4 Concluding remarks

This paper investigates the determinants of consumer search using two novel measures of search intensity, namely the number of visitors to the respective website and the time spent there. Other work in the area of consumer search has already studied the first measure but not the second one. We find that lagged price changes and price dispersion have a positive effect on both types of search. Improved transparency and reduced search costs have been the factors behind the French government mandating the posting of all station-level fuel price changes on a government website. This policy puts in place an important effect. Indeed, to the extent that market power is a feature of fuel retail markets, government efforts in increasing price transparency help reduce price coordination, so that fuel suppliers tend to keep their competitive pressure over rivals.

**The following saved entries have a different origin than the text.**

def p1Out : List Byte := (xorBlock (Vector.replicate 16 0) (Config.aes128 p1Triggered.units.aes.key p1Triggered.units.aes.ctr)).toList

theorem aes_takes {s : State} {p : Block} {rest : List Byte} (hg : aesGated s = false) (hst : s.units.aes.st = .work)
    (hlt : s.units.aes.i < s.units.aes.n) (hq : takeBlock s.units.qin = some (p, rest)) :
    takeTurn .aes s = .next (aesBlock p rest s) := by
  simp [takeTurn, aesMove, hg, hst, hlt, hq]

theorem aes_ends {s : State} (hg : aesGated s = false) (hst : s.units.aes.st = .work)
    (hi : s.units.aes.i = s.units.aes.n) : takeTurn .aes s = .next (aesDone s) := by
  simp [takeTurn, aesMove, hg, hst, hi]

theorem p1_block : runTurns [.aes, .aes] p1Triggered = some (p1Block p1Out) := by
  have hg : aesGated p1Triggered = false := by decide +kernel
  have hst : p1Triggered.units.aes.st = .work := by decide +kernel
  have hlt : p1Triggered.units.aes.i < p1Triggered.units.aes.n := by decide +kernel
  have hi : p1Triggered.units.aes.i + 1 = p1Triggered.units.aes.n := by decide +kernel
  have hn : p1Triggered.units.aes.n = 1 := by decide +kernel
  have hq : takeBlock p1Triggered.units.qin = some (Vector.replicate 16 0, []) := by
    rw [show p1Triggered.units.qin = List.replicate 16 0 by decide +kernel]; rfl
  have ho : p1Triggered.units.qout = [] := by decide +kernel
  have hi0 : p1Triggered.units.aes.i = 0 := by decide +kernel
  have h1 := aes_takes (rest := []) hg hst hlt hq
  have h2 : takeTurn .aes (aesBlock (Vector.replicate 16 0) [] p1Triggered) = _ := aes_ends hg hst hi
  simp only [runTurns, h1, h2]
  simp [aesDone, aesBlock, State.setUnits, p1Block, p1Out, ho, hn, hi0]

theorem din_receives (bs : List Byte) : ∀ s : State, dmaGated s = false → s.units.din.st = .recv → s.units.qout = bs →
    s.units.din.k.toNat + bs.length ≤ (dwSize s.units.din.w0).toNat →
    (∀ j < bs.length, s.cfg.rangeInRegion (s.units.din.buf.toNat + s.units.din.k.toNat + j) 1 = true) →
    ∃ m, runTurns (List.replicate bs.length .din) s = some { s with mem := m, units := { s.units with
      qout := [], din := { s.units.din with k := s.units.din.k + BitVec.ofNat 12 bs.length } } } := by
  induction bs with
  | nil => 
    rintro ⟨cfg, rom, x, ctl, f, per, ⟨dout, din, aes, qin, qout, eof⟩, mem, aux⟩ _ _ hq _ _
    cases hq
    exact ⟨mem, by simp [runTurns]⟩
  | cons b rest ih =>
    intro s hg hst hq hk hr
    have hlt : s.units.din.k < dwSize s.units.din.w0 := by
      simp only [BitVec.lt_def, List.length_cons] at *; omega
    have hr0 := hr 0 (by simp)
    have h1 : takeTurn .din s = .next { s with mem := s.mem.write (s.units.din.buf.toNat + s.units.din.k.toNat) b, units := { s.units with
      qout := rest, din := { s.units.din with k := s.units.din.k + 1 } } } := by
      simp only [takeTurn, dinMove, hg, hst, hq, dinReceive, hlt, dmaWriteByte]
      simp only [Nat.add_zero] at hr0
      simp [hr0, State.setMem, State.setUnits]
    have hk1 : (s.units.din.k + 1).toNat = s.units.din.k.toNat + 1 := by
      have := s.units.din.k.isLt; have := (dwSize s.units.din.w0).isLt
      simp only [BitVec.lt_def] at hlt
      simp [BitVec.toNat_add]; omega
    obtain ⟨m, hm⟩ := ih { s with mem := s.mem.write (s.units.din.buf.toNat + s.units.din.k.toNat) b, units := { s.units with
      qout := rest, din := { s.units.din with k := s.units.din.k + 1 } } } hg hst rfl
      (by simp only [hk1, List.length_cons] at *; omega)
      (by intro j hj; have := hr (j+1) (by simp; omega); simp only [hk1]; rw [← this]; congr 1; omega)
    refine ⟨m, ?_⟩
    simp only [List.length_cons, List.replicate_succ, runTurns, h1, hm]
    congr 4
    rw [BitVec.add_assoc]; congr 1
    rw [BitVec.ofNat_add, BitVec.add_comm]; rfl

/-- P1 once DIN holds all 16 bytes, with the memory `m`. -/
def p1Received (m : Memory) : State :=
  { p1Block [] with mem := m, units := { (p1Block []).units with din := { p1Triggered.units.din with k := 16 } } }

theorem p1_received : ∃ m, runTurns (List.replicate 16 .din) (p1Block p1Out) = some (p1Received m) := by
  have hl : p1Out.length = 16 := by simp [p1Out]
  obtain ⟨m, hm⟩ := din_receives p1Out (p1Block p1Out) (by decide +kernel) (by decide +kernel) rfl
    (by rw [hl]; decide +kernel) (by rw [hl]; decide +kernel)
  rw [hl] at hm
  have hk : p1Triggered.units.din.k = 0 := by decide +kernel
  refine ⟨m, hm.trans ?_⟩
  simp [p1Received, p1Block, hk]

/-- From the end of the transfer, with a done AES and a success word in the input descriptor, four micro-ops end the run. -/
theorem finishes {s : State} (hc : s.cfg = .candidate) (hr : s.rom = seqRom)
    (hctl : s.ctl = ⟨34, .triggered, true, .ok, 0, 0, false⟩) (hf : s.noFault = true)
    (ha : aesGated s = false) (hst : s.units.aes.st = .done) (hi : s.units.qin = []) (ho : s.units.qout = [])
    (hdo : s.units.dout.st = .idle) (hdi : s.units.din.st = .idle) (hw : s.mem.read32 0x3FC80100 = 0x40010010) :
    ∃ t, runTurns (List.replicate 4 .seq) s = some t ∧ t.ctl = ⟨37, .released, false, .ok, 0, 0, false⟩ ∧
      t.noFault = true := by
  have e1 : takeTurn .seq s = exec .pollAes s := takeTurn_seq (by rw [hctl]) (u := 0xA0) (by rw [hctl, hr]; decide) (by decide)
  have v1 : aesStateValue s = s.cfg.vals.stateDone := by simp [aesStateValue, aesStateDrawn, ha, hctl, hst]
  have w1 : exec .pollAes s = .next (advance (enterState .awaitingDma (writeX .pollcnt 0 (aesStateRead s)))) := by
    simp [exec, execPollAes, v1]
  generalize hs1 : advance (enterState .awaitingDma (writeX .pollcnt 0 (aesStateRead s))) = s1 at w1
  have c1 : s1.ctl = ⟨35, .awaitingDma, true, .ok, 0, 0, false⟩ := by rw [← hs1]; simp [hctl]
  have e2 : takeTurn .seq s1 = exec .pollDesc s1 :=
    takeTurn_seq (by rw [c1]) (u := 0xA1) (by rw [c1, ← hs1]; simp only [advance_rom, enterState_rom, writeX_rom, aesStateRead_rom, hr]; decide) (by decide)
  have m1 : s1.mem.read32 s1.cfg.descIn.toNat = 0x40010010 := by
    rw [← hs1, ← hw]; simp only [advance_cfg, enterState_cfg, writeX_cfg, aesStateRead_cfg, hc, advance_mem, enterState_mem, writeX_mem, aesStateRead_mem]; rfl
  have d1 : descDone s1.cfg 0x40010010 = true := by rw [← hs1]; simp only [advance_cfg, enterState_cfg, writeX_cfg, aesStateRead_cfg, hc]; decide
  have w2 : exec .pollDesc s1 = .next (advance (writeX .pollcnt 0 (writeX .dw0 0x40010010 (seqMemRead s1.cfg.descIn.toNat s1)))) := by
    simp only [exec, execPollDesc, m1, d1]; rfl
  generalize hs2 : advance (writeX .pollcnt 0 (writeX .dw0 0x40010010 (seqMemRead s1.cfg.descIn.toNat s1))) = s2 at w2
  have c2 : s2.ctl = ⟨36, .awaitingDma, true, .ok, 0, 0, false⟩ := by rw [← hs2]; simp [c1]
  have e3 : takeTurn .seq s2 = exec .chkDma s2 :=
    takeTurn_seq (by rw [c2]) (u := 0x01) (by rw [c2, ← hs2, ← hs1]; simp only [advance_rom, enterState_rom, writeX_rom, aesStateRead_rom, seqMemRead_rom, hr]; decide) (by decide)
  have u2 : s2.units = s.units := by rw [← hs2, ← hs1]; simp
  have x2 : s2.xval .dw0 = 0x40010010 ∧ (s2.x.get .dw0).written = true := by
    rw [← hs2]; simp [State.xval, Session.get_set]
  have r2 : noteRead .dw0 s2 = s2 := by simp [noteRead, x2.2]
  have f2 : fifoFaultSeen s2 = false := by simp [fifoFaultSeen, drained, u2, hi, ho, hdo, hdi, c2]
  have p2 : s2.cfg = .candidate := by rw [← hs2, ← hs1]; simp [hc]
  have w3 : exec .chkDma s2 = .next (advance (enterState .done (fifoStatusRead s2))) := by
    simp only [exec, execChkDma, p2, r2, x2.1]
    simp [f2, show Params.candidate.checks = ⟨true, true, .bounded 3, .and, true, true⟩ from rfl]
    intro h; exact absurd h (by decide)
  generalize hs3 : advance (enterState .done (fifoStatusRead s2)) = s3 at w3
  have c3 : s3.ctl = ⟨37, .done, true, .ok, 0, 0, false⟩ := by rw [← hs3]; simp [c2]
  have e4 : takeTurn .seq s3 = exec .relExit s3 :=
    takeTurn_seq (by rw [c3]) (u := 0xC0) (by rw [c3, ← hs3, ← hs2, ← hs1]; simp only [advance_rom, enterState_rom, writeX_rom, aesStateRead_rom, seqMemRead_rom, fifoStatusRead_rom, hr]; decide) (by decide)
  have g3 : aesGated s3 = false := by
    rw [← ha]; simp only [aesGated, aesHeld, ← hs3, ← hs2, ← hs1]; simp
  have u3 : s3.units.aes.st = .done := by rw [← hs3]; simp [u2, hst]
  have k3 : s3.faults = s.faults := by rw [← hs3, ← hs2, ← hs1]; simp
  refine ⟨endRun (regWrite .aesDmaExit s3.cfg.vals.dmaExit s3), ?_, ?_, ?_⟩
  · simp only [List.replicate, runTurns, e1, w1, e2, w2, e3, w3, e4]; rfl
  · simp only [endRun, State.setCtl_ctl, regWrite_exit_ctl, c3, g3, u3]; simp
  · simp [State.noFault, k3]; simpa [State.noFault] using hf

/-- P1 after DIN's write-back, with the memory `m`. -/
def p1End (m : Memory) : State :=
  { p1Block [] with mem := m, units := { (p1Block []).units with
      qoutEof := false, din := { p1Triggered.units.din with st := .idle, k := 16 } } }

/-- A whole successful run: program P1 of 95_test_vectors.md, on a buffer of zeros. -/
theorem witness_SuccessfulRunWritesTheCiphertext :
    ∃ ts t, successfulRun .reset key1 iv1 0x3FC81000 0x3FC82000 1 ts t := by
  obtain ⟨m, hm⟩ := p1_received
  have hcfg : p1Triggered.cfg = .candidate := by decide +kernel
  have hdi : runTurns [.din] (p1Received m) = some (p1End (m.write32 0x3FC80100 0x40010010)) := by
    have hg : dmaGated (p1Received m) = false := by
      have : dmaGated p1Triggered = false := by decide +kernel
      exact this
    have hst : (p1Received m).units.din.st = .recv := by
      have : p1Triggered.units.din.st = .recv := by decide +kernel
      exact this
    have h1 : p1Triggered.units.din.desc = 0x3FC80100 := by decide +kernel
    have h2 : p1Triggered.units.din.w0 = 0x80000010 := by decide +kernel
    have h3 : Params.candidate.rangeInRegion (0x3FC80100 : Word).toNat 4 = true := by decide +kernel
    have h4 : dw0 (dwSize 0x80000010) 16 false true false = 0x40010010 := by decide
    have h5 : dinMove (p1Received m) = dinSuccess (p1Received m) := by simp only [dinMove, hg, hst]; rfl
    have h6 : dinSuccess (p1Received m) = p1End (m.write32 0x3FC80100 0x40010010) := by
      have h7 : (p1Received m).units.din.desc = 0x3FC80100 := h1
      have h8 : (p1Received m).units.din.w0 = 0x80000010 := h2
      have h9 : (p1Received m).units.din.k = 16 := rfl
      have h10 : (p1Received m).cfg = .candidate := hcfg
      simp only [dinSuccess, dmaWriteWord, h7, h8, h9, h10, h3, h4]
      simp [p1Received, p1End, p1Block, h1, h2, State.setMem, State.setUnits]
    simp only [runTurns, takeTurn, h5, h6]
  obtain ⟨t, ht, hc, hf⟩ := finishes (s := p1End (m.write32 0x3FC80100 0x40010010)) hcfg
    (show p1Triggered.rom = seqRom by decide +kernel)
    (show p1Triggered.ctl = _ by decide +kernel) (show p1Triggered.noFault = true by decide +kernel)
    (show aesGated p1Triggered = false by decide +kernel) rfl rfl rfl
    (show p1Triggered.units.dout.st = .idle by decide +kernel) rfl (Memory.read32_write32_same m _ _)
  have hrun : runTurns (p1Turns ++ ([.aes, .aes] ++ (List.replicate 16 .din ++ ([.din] ++ List.replicate 4 .seq))))
      .reset = some t := by
    simp only [runTurns_append, p1_triggered, Option.bind_some, p1_block, hm, hdi, ht]
  have hturns : ∀ u ∈ p1Turns.tail ++ ([.aes, .aes] ++ (List.replicate 16 .din ++ ([.din] ++ List.replicate 4 .seq))),
      isMachineTurn u = true := by decide +kernel
  have hduties : hostDuties .reset 0x3FC81000 0x3FC82000 1 := by unfold hostDuties disjointRanges; decide +kernel
  have hstart : startBitsZero .reset := by unfold startBitsZero; decide
  exact ⟨_, t, by decide, by decide, rfl, rfl, rfl, hstart, hduties, by decide, by decide, hturns, hrun, by rw [hc],
    by rw [hc], by rw [hc], hf⟩

/-- The hypotheses of `RerunGivesTheSameCiphertext`. -/
theorem witness_RerunGivesTheSameCiphertext :
    ∃ ts t, successfulRun .reset key1 iv1 0x3FC81000 0x3FC82000 1 ts t ∧
      ∀ n, n < 16 * (1 : Word).toNat → State.reset.mem.read ((0x3FC81000 : Word).toNat + n) =
        State.reset.mem.read ((0x3FC81000 : Word).toNat + n) := by
  obtain ⟨ts, t, h⟩ := witness_SuccessfulRunWritesTheCiphertext
  exact ⟨ts, t, h, fun _ _ => rfl⟩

We hope our findings stimulate further work in different directions. For instance, Chandra and Tappata (2011) report that price dispersion is smaller among stations that are closer to each other because consumers face lower search costs when comparing prices among nearby stations. However, in our empirical analysis the measures of consumer search are nation-wide as they refer to the whole of France, and as such they do not permit us to identify features associated with specific local markets. Therefore, an interesting avenue of future research might involve the use of more refined measures of consumer search based on local-level data.